WASHINGTON - Die American Dental Association (ADA) hat eine Medienkampagne eröffnet, um Patienten davon abzuhalten, wegen Erkrankungen (oder deren Prophylaxe) ihre Amalgamfüllungen in den Zähnen durch andere Füllungen ersetzen zu lassen. Zunehmend würden Zahnärzte von Patienten mit MS, Alzheimer und Autismus aufgesucht, in der Hoffnung, durch einen solchen Ersatz ihre Erkrankung zu bessern. Die ADA weiß, daß der Stein des Anstosses das im Amalgam vorhandene Quecksilber ist. Sie weist jedoch darauf hin, dass die Verbindung mit Silber äußerst stabil ist. Auch wenn geringe Spuren im Laufe der Zeit sich auslösen, müßte ein auf Quecksilber hochsensibler Patient 500 Füllungen im Mund haben, um erste diskrete Symptome auszulösen. Der ADA-Ethikkode verbietet den Zahnärzten, einem Patienten Linderung von Erkrankungen durch Entfernen von Zahnfüllungen zu versprechen, da jegliche wissenschaftliche Grundlage fehlt.
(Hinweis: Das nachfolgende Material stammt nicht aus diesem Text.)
-- ==== Sys2Proof/Tests/Slice0.lean ====
section
/-! SUPPORT. The model's own tests: expected values are those of spec/95_test_vectors.md and of the rules named. The
second half shows, for every obligation with hypotheses, concrete data that meet them. -/

namespace Sys2Proof.Tests

set_option Elab.async false

open Sys2Proof.Machine

/-! ## Small states -/

/-- An OPEN state with `n` bytes 'a' fed in no full block: what UPDATEs of 'a' leave after reset (R33). -/
def openState (n : Fin 64) : State where
  H := iv
  Buf := Vector.replicate 64 0x61
  bufLen := n
  bitLen := BitVec.ofNat 64 (8 * n.val)
  finalized := false
  lenOvf := false
  ERR := .none
  DATA := 0x00636261
  pending := []
  response := .noneYet
  freeDraws := 1
  freeStream := 0

/-- The DONE state after the empty message, with another DATA. -/
def doneState : State :=
  { openState 0 with
    H := #v[0xd98c1dd4, 0x04b2008f, 0x980980e9, 0x7e42f8ec]
    finalized := true
    DATA := 0x12345678 }

/-- `s` with one host input to come. -/
def before (s : State) (input : HostInput) : State := { s with pending := [input] }

/-- A field of the state an outcome gives. -/
def fieldOf {α : Type} (f : State → α) : Host.Outcome State Fault Refusal → Option α
  | .next t => some (f t)
  | .fault _ => none
  | .refused _ => none

/-! ## Ill-formed terms are refused -/

theorem test_wellFormed_update_five : wellFormed (.update 5) = false := by decide
theorem test_wellFormed_update_seven : wellFormed (.update 7) = false := by decide
theorem test_wellFormed_wcmd_init_word : wellFormed (.wcmd 0x00000001) = false := by decide
theorem test_wellFormed_wcmd_update_word : wellFormed (.wcmd 0x00000042) = false := by decide

/-! ## Decoding: each constructor from a word written out from R55 and R57 -/

theorem test_decode_init : decodeTableWord 32 0b00000000000000000000000000000001 = some .init := by decide
theorem test_decode_update : decodeTableWord 32 0b00000000000000000000000001000010 = some (.update 4) := by decide
theorem test_decode_finalize : decodeTableWord 32 0b00000000000000000000000000000011 = some .finalize := by decide
theorem test_decode_clearErr : decodeTableWord 32 0b00000000000000000000000000000100 = some .clearErr := by decide
theorem test_decode_wcmd : decodeTableWord 16 0b100000000 = some (.wcmd 0) := by decide
theorem test_decode_wdata : decodeTableWord 16 0b100000100 = some (.wdata 0) := by decide
theorem test_decode_rdata : decodeTableWord 16 0b000000100 = some .rdata := by decide
theorem test_decode_rstatus : decodeTableWord 16 0b000001000 = some .rstatus := by decide
theorem test_decode_rlenlo : decodeTableWord 16 0b000001100 = some .rlenlo := by decide
theorem test_decode_rlenhi : decodeTableWord 16 0b000010000 = some .rlenhi := by decide
theorem test_decode_rdigest : decodeTableWord 16 0b000100100 = some (.rdigest 1) := by decide
theorem test_decode_rhex : decodeTableWord 16 0b001011100 = some (.rhex 7) := by decide
/-- R60: NBYTES 5 is no UPDATE; the word is a rejected WCMD. -/
theorem test_decode_update_five : decodeTableWord 32 0x00000052 = some (.wcmd 0x52) := by decide
/-- V60-C: the malformed accesses. -/
theorem test_decode_bus_errors :
    ([.read 0x00 4, .write 0x08 4 1, .write 0x0c 4 1, .write 0x10 4 1, .write 0x20 4 1, .write 0x40 4 1, .read 0x02 4,
      .write 0x06 4 1, .read 0x14 4, .read 0x1c 4, .read 0x30 4, .read 0x3c 4, .read 0x60 4, .read 0xfc 4,
      .read 0x20 1, .read 0x20 2] : List Transaction).all (fun t => (decode t).toOption == none) = true := by decide

/-! ## One step of each instruction -/

/-- The first step after reset runs the placed instruction. -/
theorem test_withFetchWord_update :
    step (State.reset.withFetchWord 32 0x32) = exec (.update 3) State.reset := rfl
/-- R65: INIT keeps DATA. -/
theorem test_init :
    fieldOf (fun t => (t.H, t.bufLen, t.finalized, t.DATA)) (exec .init doneState) =
      some (iv, 0, false, 0x12345678) := by decide
/-- V41: PUT 3, 0x00636261. -/
theorem test_update_three :
    fieldOf (fun t => (statusWord t, t.bitLen, t.Buf[0], t.Buf[1], t.Buf[2], t.Buf[3])) (exec (.update 3) (openState 0)) =
      some (0x00000300, 0x18, 0x61, 0x62, 0x63, 0x61) := by decide +kernel
/-- V41-A, first row: the length wraps. -/
theorem test_update_wraps :
    fieldOf (fun t => (t.bitLen, t.lenOvf, t.bufLen, statusWord t))
      (exec (.update 2) { openState 63 with bitLen := 0xfffffffffffffff8 }) =
      some (0x8, true, 1, 0x00000102) := by decide +kernel
/-- V43-A, n = 55 and V43-B, n = 56: the last one-block and the first two-block finalize. -/
theorem test_finalize_55 :
    fieldOf (fun t => digestByte t.H 0) (exec .finalize (openState 55)) = some 0xef := by decide +kernel
theorem test_finalize_56 :
    fieldOf (fun t => digestByte t.H 15) (exec .finalize (openState 56)) = some 0x18 := by decide +kernel
/-- V40: STATUS 0x00000005, CLRERR. -/
theorem test_clearErr :
    fieldOf statusWord (exec .clearErr { doneState with ERR := .invalidState }) = some 0x00000001 := by decide
/-- V60-A: rows 0x00000052 and 0x00000104 in DONE. -/
theorem test_wcmd_nbytes_five : fieldOf statusWord (exec (.wcmd 0x52) doneState) = some 0x00000009 := by decide
theorem test_wcmd_clearErr_bit : fieldOf statusWord (exec (.wcmd 0x104) doneState) = some 0x0000000d := by decide
theorem test_wdata :
    fieldOf (fun t => (t.DATA, t.bufLen)) (exec (.wdata 0x20786f66) (openState 3)) = some (0x20786f66, 3) := by decide
theorem test_rdata : fieldOf State.response (exec .rdata (openState 3)) = some (.readData 0x00636261) := by decide
theorem test_rstatus :
    fieldOf State.response (exec .rstatus { openState 43 with ERR := .illegalCommand, lenOvf := true }) =
      some (.readData 0x00002b0e) := by decide
theorem test_rlenlo :
    fieldOf State.response (exec .rlenlo { openState 0 with bitLen := 0x0123456789abcdef }) =
      some (.readData 0x89abcdef) := by decide
theorem test_rlenhi :
    fieldOf State.response (exec .rlenhi { openState 0 with bitLen := 0x0123456789abcdef }) =
      some (.readData 0x01234567) := by decide
/-- V44 and R140: the first digest read finalizes the empty message. -/
theorem test_rdigest :
    fieldOf (fun t => (t.response, statusWord t)) (exec (.rdigest 0) (openState 0)) =
      some (.readData 0xd98c1dd4, 0x00000001) := by decide +kernel
theorem test_rhex :
    fieldOf (fun t => (t.response, statusWord t)) (exec (.rhex 0) (openState 0)) =
      some (.readData 0x64313464, 0x00000001) := by decide +kernel
/-- V60-C: in OPEN a one-byte read of 0x20 is a bus error and finalizes nothing. -/
theorem test_bus_error :
    fieldOf (fun t => (t.response, statusWord t)) (step (before (openState 3) (.transaction (.read 0x20 1)))) =
      some (.busError, 0x00000300) := by decide

/-! ## The compression engine (V42) -/

/-- V42-A, last row: the truth tables of the four mixing functions. -/
theorem test_mixing :
    (mixF 0xffff0000 0xff00ff00 0xf0f0f0f0, mixG 0xffff0000 0xff00ff00 0xf0f0f0f0,
      mixH 0xffff0000 0xff00ff00 0xf0f0f0f0, mixI 0xffff0000 0xff00ff00 0xf0f0f0f0) =
      (0xff00f0f0, 0xfff00f00, 0xf00f0ff0, 0x00fff00f) := by decide
/-- V42-B. -/
theorem test_rotation :
    (rotl32 0x12345678 7, rotl32 0x12345678 23, rotl32 0x80000000 1) = (0x1a2b3c09, 0x3c091a2b, 0x00000001) := by
  decide
/-- V42-D, rows 2 and 3. -/
theorem test_compress_ones :
    compress iv (Vector.replicate 64 0xff) = #v[0x561987b4, 0x493e9151, 0xbdc6554b, 0x015c40df] := by decide +kernel
theorem test_compress_zero_start :
    compress #v[0, 0, 0, 0] (Vector.replicate 64 0) = #v[0xf7cd1c97, 0xa5483681, 0x2b68d832, 0xf90ca639] := by
  decide +kernel
/-- L1-A, "abc", and V43-A, n = 64, on the whole message. -/
theorem test_digest_abc :
    digestWords [0x61, 0x62, 0x63] = #v[0x98500190, 0xb04fd23c, 0x7d3f96d6, 0x727fe128] := by decide +kernel
theorem test_digest_64 :
    digestWords (List.replicate 64 0x61) = #v[0xd4424801, 0x4971b580, 0x63034a5a, 0x67733f79] := by decide +kernel

/-! ## Witnesses: data that meet the hypotheses of the obligations -/

theorem witness_DecodeOfEncode :
    wellFormed (.update 4) = true ∧ wellFormed (.wcmd 0) = true ∧ wellFormed (.wcmd 0xffffffff) = true ∧
      wellFormed (.wdata 0xffffffff) = true ∧ wellFormed (.rdigest 3) = true ∧ wellFormed (.rhex 7) = true := by decide

theorem witness_EncodeOfDecode :
    decode (.read 0x5C 4) = .ok (.rhex 7) ∧ decode (.write 0x00 4 0x42) = .ok (.update 4) ∧
      decode (.write 0x00 4 0x52) = .ok (.wcmd 0x52) := ⟨rfl, rfl, rfl⟩

theorem witness_AcceptedDescriptorsDecode :
    decodeCommand 0x42 = .ok (.update 4) ∧ decodeCommand 0x52 = .error .invalidInputType ∧
      decodeCommand 0x05 = .error .illegalCommand := ⟨rfl, rfl, rfl⟩

theorem witness_EveryOtherCommandWordIsRejected :
    (0x42 : Word) ∈ [(0x01 : Word), 0x02, 0x12, 0x22, 0x32, 0x42, 0x03, 0x04] ∧
      ((0x52 : Word) ∉ [(0x01 : Word), 0x02, 0x12, 0x22, 0x32, 0x42, 0x03, 0x04] ∧ (0x52 : Word).toNat % 16 = 2) ∧
      ((0x80000002 : Word) ∉ [(0x01 : Word), 0x02, 0x12, 0x22, 0x32, 0x42, 0x03, 0x04] ∧
        (0x80000002 : Word).toNat % 16 = 2) ∧
      ((0x104 : Word) ∉ [(0x01 : Word), 0x02, 0x12, 0x22, 0x32, 0x42, 0x03, 0x04] ∧ (0x104 : Word).toNat % 16 = 4) ∧
      (0x00 : Word) ∉ [(0x01 : Word), 0x02, 0x12, 0x22, 0x32, 0x42, 0x03, 0x04] ∧
      (0xffffffff : Word) ∉ [(0x01 : Word), 0x02, 0x12, 0x22, 0x32, 0x42, 0x03, 0x04] := by decide

theorem witness_StepRunsDecodedInstruction :
    (before (openState 3) (.transaction (.write 0x00 4 0x32))).pending = .transaction (.write 0x00 4 0x32) :: [] ∧
      decode (.write 0x00 4 0x32) = .ok (.update 3) := ⟨rfl, rfl⟩

/-- Both clauses: a wrong size and a wrong descriptor; the first and the last accepted descriptor. -/
theorem witness_MalformedAccessIsBusError :
    ∃ descriptors : List Nat, descriptors =
      [0x100, 0x104, 0x004, 0x008, 0x00C, 0x010, 0x020, 0x024, 0x028, 0x02C,
        0x040, 0x044, 0x048, 0x04C, 0x050, 0x054, 0x058, 0x05C] ∧
      (before doneState (.transaction (.read 0x20 1))).pending = .transaction (.read 0x20 1) :: [] ∧
      (Transaction.read 0x20 1).size ≠ 4 ∧ (Transaction.read 0x00 4).descriptor.toNat ∉ descriptors ∧
      (Transaction.write 0x08 4 0).descriptor.toNat ∉ descriptors ∧
      (Transaction.read 0x60 4).descriptor.toNat ∉ descriptors ∧
      ((Transaction.write 0x00 4 0).size = 4 ∧ (Transaction.write 0x00 4 0).descriptor.toNat ∈ descriptors) ∧
      ((Transaction.read 0x5C 4).size = 4 ∧ (Transaction.read 0x5C 4).descriptor.toNat ∈ descriptors) :=
  ⟨_, rfl, rfl, by decide⟩

theorem witness_IdleStepKeepsState : doneState.pending = [] := rfl

theorem witness_ResetEventGivesResetValues :
    (before { doneState with ERR := .illegalCommand } .reset).pending = .reset :: [] := rfl

theorem witness_ResetDuringTransactionGivesResetValues :
    (before (openState 63) (.resetDuring (.write 0x00 4 0x42))).pending =
      .resetDuring (.write 0x00 4 0x42) :: [] := rfl

theorem witness_InitMakesNewEngine :
    (0x11 : Word).toNat % 16 = 1 ∧ (0x11 : Word).toNat / 16 ≠ 0 ∧
      (0x80000001 : Word).toNat % 16 = 1 ∧ (0x80000001 : Word).toNat / 16 ≠ 0 := by decide

theorem witness_ClearErrClearsOnlyErr :
    (0x14 : Word).toNat % 16 = 4 ∧ (0x14 : Word).toNat / 16 ≠ 0 ∧
      (0x80000004 : Word).toNat % 16 = 4 ∧ (0x80000004 : Word).toNat / 16 ≠ 0 := by decide

theorem witness_DataWriteThenRead :
    ∃ t u, exec (.wdata 0xffffffff) (openState 3) = .next t ∧ exec .rdata t = .next u := ⟨_, _, rfl, rfl⟩

/-- An accepted UPDATE that does not fill the buffer, one that fills it exactly, one that goes past it; NBYTES 5 and 7;
UPDATE 4 in DONE. -/
theorem witness_UpdateFeedsDataLanes :
    (((4 : Fin 8).val ≤ 4 ∧ (openState 59).finalized = false ∧ (openState 59).bufLen.val + 4 < 64) ∧
      ((openState 60).finalized = false ∧ (openState 60).bufLen.val + 4 = 64) ∧
      ((openState 63).finalized = false ∧ 64 < (openState 63).bufLen.val + 4)) ∧
    (4 < (5 : Fin 8).val ∧ 4 < (7 : Fin 8).val) ∧ ((4 : Fin 8).val ≤ 4 ∧ doneState.finalized = true) := by decide

theorem witness_UpdateZeroChangesNothing :
    (openState 63).finalized = false ∧ doneState.finalized = true := ⟨rfl, rfl⟩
Seit 2 Jahren läuft eine 7-jährige Studie der NIH an Kindern im Alter von 6 bis 10 Jahren, welche den Zusammenhang zwischen Erkrankungen und Zahnfüllungen abklären soll.
Marilynn Larkin, Lancet Vol. 360; Nr. 9390 vom August 2002


Anmerkung: Gegen mögliche negative Auswirkungen des in äußerst geringen Mengen in den Körper gelangenden Quecksilbers empfiehlt sich die Einnahme von Selen, das in der Lage ist, den Giftstoff zu binden und damit "unschädlich" zu machen.